From the records below, print exactly the lines starting at the one containing "(hlen : bs.length = 2)" and ending at the one containing "rfl, bytesOfValue_word_of_bytes hlen⟩", ends included, and nothing else.
########################################
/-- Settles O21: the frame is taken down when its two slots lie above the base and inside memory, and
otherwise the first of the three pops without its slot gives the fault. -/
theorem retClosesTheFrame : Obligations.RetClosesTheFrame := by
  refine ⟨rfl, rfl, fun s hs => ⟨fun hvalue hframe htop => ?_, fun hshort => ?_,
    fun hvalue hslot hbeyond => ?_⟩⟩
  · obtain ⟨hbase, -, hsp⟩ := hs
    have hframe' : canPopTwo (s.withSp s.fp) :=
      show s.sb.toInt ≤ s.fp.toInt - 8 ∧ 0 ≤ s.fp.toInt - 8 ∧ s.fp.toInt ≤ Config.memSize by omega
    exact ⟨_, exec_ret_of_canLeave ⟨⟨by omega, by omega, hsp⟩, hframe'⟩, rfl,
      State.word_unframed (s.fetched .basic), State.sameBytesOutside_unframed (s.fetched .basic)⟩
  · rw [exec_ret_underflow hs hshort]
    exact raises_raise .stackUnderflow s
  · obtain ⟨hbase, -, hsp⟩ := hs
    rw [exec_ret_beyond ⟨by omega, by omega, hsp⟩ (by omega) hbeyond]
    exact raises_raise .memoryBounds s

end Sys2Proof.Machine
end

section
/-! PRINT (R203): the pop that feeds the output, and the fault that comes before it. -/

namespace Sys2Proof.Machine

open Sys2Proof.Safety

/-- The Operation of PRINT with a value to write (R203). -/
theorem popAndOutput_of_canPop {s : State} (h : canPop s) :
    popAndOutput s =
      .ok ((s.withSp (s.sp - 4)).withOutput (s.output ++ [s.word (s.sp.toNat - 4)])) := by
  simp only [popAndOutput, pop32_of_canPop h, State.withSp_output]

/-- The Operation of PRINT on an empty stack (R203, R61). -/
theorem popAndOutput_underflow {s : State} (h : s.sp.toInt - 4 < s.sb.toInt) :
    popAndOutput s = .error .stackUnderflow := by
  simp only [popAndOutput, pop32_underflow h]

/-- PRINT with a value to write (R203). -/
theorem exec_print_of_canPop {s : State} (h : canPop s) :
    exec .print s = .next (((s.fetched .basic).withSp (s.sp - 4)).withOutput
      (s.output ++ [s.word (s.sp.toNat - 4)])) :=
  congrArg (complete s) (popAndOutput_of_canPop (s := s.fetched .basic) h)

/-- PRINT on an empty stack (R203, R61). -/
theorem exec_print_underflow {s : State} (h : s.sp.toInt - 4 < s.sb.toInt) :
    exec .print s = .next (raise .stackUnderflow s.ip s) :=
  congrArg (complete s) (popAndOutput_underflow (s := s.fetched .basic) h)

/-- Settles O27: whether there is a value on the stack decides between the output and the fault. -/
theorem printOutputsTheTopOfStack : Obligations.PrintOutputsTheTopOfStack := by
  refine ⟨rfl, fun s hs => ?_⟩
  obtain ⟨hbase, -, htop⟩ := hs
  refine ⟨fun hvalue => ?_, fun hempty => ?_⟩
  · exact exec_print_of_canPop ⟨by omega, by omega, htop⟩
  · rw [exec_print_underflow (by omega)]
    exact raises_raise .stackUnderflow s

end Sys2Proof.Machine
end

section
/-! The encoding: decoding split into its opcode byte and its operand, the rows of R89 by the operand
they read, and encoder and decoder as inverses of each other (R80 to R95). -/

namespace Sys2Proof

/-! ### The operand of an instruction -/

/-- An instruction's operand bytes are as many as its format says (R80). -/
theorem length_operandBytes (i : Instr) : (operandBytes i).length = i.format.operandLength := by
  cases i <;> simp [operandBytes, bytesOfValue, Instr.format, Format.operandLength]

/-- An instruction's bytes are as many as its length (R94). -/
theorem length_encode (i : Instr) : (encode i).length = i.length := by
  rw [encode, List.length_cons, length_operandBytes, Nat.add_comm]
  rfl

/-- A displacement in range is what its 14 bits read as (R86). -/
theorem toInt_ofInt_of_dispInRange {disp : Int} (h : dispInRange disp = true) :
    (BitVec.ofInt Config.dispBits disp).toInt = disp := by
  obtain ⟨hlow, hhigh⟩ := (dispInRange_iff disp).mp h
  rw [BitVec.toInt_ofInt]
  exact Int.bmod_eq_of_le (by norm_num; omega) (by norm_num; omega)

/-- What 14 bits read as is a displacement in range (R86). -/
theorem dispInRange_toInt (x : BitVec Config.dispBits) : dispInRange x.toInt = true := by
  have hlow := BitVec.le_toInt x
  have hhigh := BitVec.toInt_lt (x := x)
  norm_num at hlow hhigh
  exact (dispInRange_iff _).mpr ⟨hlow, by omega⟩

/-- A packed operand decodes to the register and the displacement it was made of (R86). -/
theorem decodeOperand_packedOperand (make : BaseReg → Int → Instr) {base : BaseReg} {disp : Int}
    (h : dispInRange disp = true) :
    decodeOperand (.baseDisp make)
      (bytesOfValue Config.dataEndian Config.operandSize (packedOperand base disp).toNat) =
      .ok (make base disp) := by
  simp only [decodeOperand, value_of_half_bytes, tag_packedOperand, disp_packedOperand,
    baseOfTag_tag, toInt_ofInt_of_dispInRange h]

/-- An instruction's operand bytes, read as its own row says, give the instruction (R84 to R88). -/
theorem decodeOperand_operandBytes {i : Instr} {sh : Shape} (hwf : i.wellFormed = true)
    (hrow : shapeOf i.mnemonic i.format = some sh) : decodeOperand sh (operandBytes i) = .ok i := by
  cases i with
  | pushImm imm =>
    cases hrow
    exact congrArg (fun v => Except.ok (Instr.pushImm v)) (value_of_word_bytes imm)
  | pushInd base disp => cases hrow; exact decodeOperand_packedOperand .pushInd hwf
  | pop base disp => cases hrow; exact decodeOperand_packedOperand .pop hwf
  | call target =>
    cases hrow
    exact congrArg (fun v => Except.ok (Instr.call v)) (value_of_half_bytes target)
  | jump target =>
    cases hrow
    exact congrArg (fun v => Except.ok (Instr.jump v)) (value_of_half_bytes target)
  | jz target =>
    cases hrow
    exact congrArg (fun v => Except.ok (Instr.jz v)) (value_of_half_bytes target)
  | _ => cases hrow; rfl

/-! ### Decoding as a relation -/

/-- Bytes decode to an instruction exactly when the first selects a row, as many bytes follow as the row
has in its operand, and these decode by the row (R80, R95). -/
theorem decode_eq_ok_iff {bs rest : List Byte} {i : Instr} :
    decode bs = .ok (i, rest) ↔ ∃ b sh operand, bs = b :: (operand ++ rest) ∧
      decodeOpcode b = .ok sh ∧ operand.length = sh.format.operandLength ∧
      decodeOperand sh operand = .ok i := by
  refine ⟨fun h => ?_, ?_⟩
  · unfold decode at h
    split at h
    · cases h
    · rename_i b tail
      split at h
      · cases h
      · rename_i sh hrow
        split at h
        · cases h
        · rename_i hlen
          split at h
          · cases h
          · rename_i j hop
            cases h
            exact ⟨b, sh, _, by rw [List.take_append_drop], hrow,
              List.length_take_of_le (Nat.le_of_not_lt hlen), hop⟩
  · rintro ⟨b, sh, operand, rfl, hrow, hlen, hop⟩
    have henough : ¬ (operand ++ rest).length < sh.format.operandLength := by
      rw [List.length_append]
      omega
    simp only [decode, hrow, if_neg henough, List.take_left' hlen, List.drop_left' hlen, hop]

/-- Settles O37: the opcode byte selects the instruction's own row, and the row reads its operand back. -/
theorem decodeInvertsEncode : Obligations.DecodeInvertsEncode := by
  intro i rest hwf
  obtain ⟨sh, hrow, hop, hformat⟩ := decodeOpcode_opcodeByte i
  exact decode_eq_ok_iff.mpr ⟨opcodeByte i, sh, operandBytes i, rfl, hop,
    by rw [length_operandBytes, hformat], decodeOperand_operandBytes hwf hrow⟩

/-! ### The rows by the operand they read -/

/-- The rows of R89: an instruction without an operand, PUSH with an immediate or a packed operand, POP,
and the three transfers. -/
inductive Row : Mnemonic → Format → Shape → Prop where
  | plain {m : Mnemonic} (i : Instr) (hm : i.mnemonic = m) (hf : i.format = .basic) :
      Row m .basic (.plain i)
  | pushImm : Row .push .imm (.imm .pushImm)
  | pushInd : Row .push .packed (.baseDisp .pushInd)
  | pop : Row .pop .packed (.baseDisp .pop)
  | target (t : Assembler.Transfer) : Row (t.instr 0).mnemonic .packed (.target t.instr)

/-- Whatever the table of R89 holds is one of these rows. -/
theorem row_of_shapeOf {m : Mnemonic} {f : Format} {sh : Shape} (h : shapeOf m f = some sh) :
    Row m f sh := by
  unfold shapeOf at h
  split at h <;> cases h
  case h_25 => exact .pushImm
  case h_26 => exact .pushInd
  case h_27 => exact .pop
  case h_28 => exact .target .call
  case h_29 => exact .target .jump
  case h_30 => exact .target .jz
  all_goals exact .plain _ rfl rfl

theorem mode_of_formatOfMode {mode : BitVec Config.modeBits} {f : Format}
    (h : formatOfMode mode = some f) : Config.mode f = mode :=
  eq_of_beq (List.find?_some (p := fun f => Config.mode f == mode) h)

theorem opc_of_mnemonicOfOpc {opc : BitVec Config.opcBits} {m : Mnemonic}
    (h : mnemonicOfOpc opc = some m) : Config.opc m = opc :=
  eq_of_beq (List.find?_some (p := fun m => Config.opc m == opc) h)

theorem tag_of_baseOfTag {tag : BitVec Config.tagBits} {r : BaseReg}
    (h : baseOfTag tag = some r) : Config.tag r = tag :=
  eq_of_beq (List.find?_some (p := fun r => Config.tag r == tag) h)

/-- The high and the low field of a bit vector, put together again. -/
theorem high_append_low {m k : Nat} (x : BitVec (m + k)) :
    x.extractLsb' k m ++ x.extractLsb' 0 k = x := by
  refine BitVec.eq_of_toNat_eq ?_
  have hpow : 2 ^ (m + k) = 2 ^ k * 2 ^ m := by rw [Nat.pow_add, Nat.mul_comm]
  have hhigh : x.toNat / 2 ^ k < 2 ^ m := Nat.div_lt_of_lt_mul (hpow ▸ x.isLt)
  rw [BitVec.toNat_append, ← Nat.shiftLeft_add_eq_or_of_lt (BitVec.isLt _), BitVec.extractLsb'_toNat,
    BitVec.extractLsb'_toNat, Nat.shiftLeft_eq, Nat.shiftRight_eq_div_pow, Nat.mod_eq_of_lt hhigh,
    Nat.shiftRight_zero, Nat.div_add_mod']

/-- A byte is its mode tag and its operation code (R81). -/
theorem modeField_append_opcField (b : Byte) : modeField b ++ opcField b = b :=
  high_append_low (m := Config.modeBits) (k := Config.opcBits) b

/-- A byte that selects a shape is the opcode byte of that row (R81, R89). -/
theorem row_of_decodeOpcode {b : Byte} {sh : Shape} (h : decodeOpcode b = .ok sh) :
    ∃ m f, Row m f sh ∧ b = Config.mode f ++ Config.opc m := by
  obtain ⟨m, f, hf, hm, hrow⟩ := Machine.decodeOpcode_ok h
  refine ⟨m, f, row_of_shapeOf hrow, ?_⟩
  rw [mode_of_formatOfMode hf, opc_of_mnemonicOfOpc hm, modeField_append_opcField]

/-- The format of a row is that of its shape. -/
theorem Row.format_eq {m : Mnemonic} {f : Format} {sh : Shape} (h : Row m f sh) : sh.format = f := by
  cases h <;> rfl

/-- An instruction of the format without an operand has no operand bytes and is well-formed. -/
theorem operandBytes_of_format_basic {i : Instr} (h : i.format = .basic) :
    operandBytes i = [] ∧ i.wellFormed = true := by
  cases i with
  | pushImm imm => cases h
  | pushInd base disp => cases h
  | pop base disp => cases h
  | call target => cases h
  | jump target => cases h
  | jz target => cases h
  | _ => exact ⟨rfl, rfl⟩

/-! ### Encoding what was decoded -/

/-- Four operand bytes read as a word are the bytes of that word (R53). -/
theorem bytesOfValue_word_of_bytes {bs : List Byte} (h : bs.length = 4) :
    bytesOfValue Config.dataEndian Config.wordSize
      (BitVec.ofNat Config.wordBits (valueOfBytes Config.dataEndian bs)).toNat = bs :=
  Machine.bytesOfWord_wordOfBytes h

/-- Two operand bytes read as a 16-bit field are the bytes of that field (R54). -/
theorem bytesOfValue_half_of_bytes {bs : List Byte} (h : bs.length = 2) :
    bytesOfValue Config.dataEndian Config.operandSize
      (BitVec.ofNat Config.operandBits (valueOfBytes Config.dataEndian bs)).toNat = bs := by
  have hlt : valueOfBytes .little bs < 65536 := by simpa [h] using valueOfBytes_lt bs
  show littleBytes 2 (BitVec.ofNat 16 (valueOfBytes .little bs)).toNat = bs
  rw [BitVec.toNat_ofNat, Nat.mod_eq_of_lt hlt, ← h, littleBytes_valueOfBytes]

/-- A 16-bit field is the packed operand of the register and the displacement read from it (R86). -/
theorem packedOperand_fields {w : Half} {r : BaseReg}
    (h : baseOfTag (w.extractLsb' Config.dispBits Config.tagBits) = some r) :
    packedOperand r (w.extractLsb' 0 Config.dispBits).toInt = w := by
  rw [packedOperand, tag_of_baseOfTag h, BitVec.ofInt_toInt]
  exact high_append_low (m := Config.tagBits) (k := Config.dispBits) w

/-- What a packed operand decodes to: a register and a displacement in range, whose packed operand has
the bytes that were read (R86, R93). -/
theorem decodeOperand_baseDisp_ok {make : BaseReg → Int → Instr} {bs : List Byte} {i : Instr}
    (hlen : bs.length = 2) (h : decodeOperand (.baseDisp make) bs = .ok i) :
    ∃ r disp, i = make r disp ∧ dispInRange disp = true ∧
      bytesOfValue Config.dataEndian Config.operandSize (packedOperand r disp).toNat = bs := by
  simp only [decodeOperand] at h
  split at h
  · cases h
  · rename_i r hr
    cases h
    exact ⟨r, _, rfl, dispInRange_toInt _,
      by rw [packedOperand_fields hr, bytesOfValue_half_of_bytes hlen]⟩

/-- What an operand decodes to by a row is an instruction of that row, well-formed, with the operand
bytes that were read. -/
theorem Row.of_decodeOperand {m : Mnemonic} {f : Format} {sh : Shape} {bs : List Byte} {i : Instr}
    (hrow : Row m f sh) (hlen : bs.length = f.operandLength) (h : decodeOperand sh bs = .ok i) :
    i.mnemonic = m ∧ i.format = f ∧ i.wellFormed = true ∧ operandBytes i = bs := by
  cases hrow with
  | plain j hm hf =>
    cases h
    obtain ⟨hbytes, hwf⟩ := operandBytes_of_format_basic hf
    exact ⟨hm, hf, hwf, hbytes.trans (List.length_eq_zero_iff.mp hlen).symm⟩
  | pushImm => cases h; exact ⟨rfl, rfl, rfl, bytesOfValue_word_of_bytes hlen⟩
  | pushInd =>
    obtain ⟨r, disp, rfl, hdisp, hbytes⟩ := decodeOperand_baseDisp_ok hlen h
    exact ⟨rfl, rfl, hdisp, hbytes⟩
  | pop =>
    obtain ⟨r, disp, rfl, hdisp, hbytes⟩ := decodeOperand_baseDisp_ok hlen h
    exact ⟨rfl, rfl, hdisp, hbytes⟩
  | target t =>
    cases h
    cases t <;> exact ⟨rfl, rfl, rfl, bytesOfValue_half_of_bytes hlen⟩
########################################
**SOLUTION FOR THIS PROBLEM**:
    (hlen : bs.length = 2) (h : decodeOperand (.baseDisp make) bs = .ok i) :
    ∃ r disp, i = make r disp ∧ dispInRange disp = true ∧
      bytesOfValue Config.dataEndian Config.operandSize (packedOperand r disp).toNat = bs := by
  simp only [decodeOperand] at h
  split at h
  · cases h
  · rename_i r hr
    cases h
    exact ⟨r, _, rfl, dispInRange_toInt _,
      by rw [packedOperand_fields hr, bytesOfValue_half_of_bytes hlen]⟩

/-- What an operand decodes to by a row is an instruction of that row, well-formed, with the operand
bytes that were read. -/
theorem Row.of_decodeOperand {m : Mnemonic} {f : Format} {sh : Shape} {bs : List Byte} {i : Instr}
    (hrow : Row m f sh) (hlen : bs.length = f.operandLength) (h : decodeOperand sh bs = .ok i) :
    i.mnemonic = m ∧ i.format = f ∧ i.wellFormed = true ∧ operandBytes i = bs := by
  cases hrow with
  | plain j hm hf =>
    cases h
    obtain ⟨hbytes, hwf⟩ := operandBytes_of_format_basic hf
    exact ⟨hm, hf, hwf, hbytes.trans (List.length_eq_zero_iff.mp hlen).symm⟩
  | pushImm => cases h; exact ⟨rfl, rfl, rfl, bytesOfValue_word_of_bytes hlen⟩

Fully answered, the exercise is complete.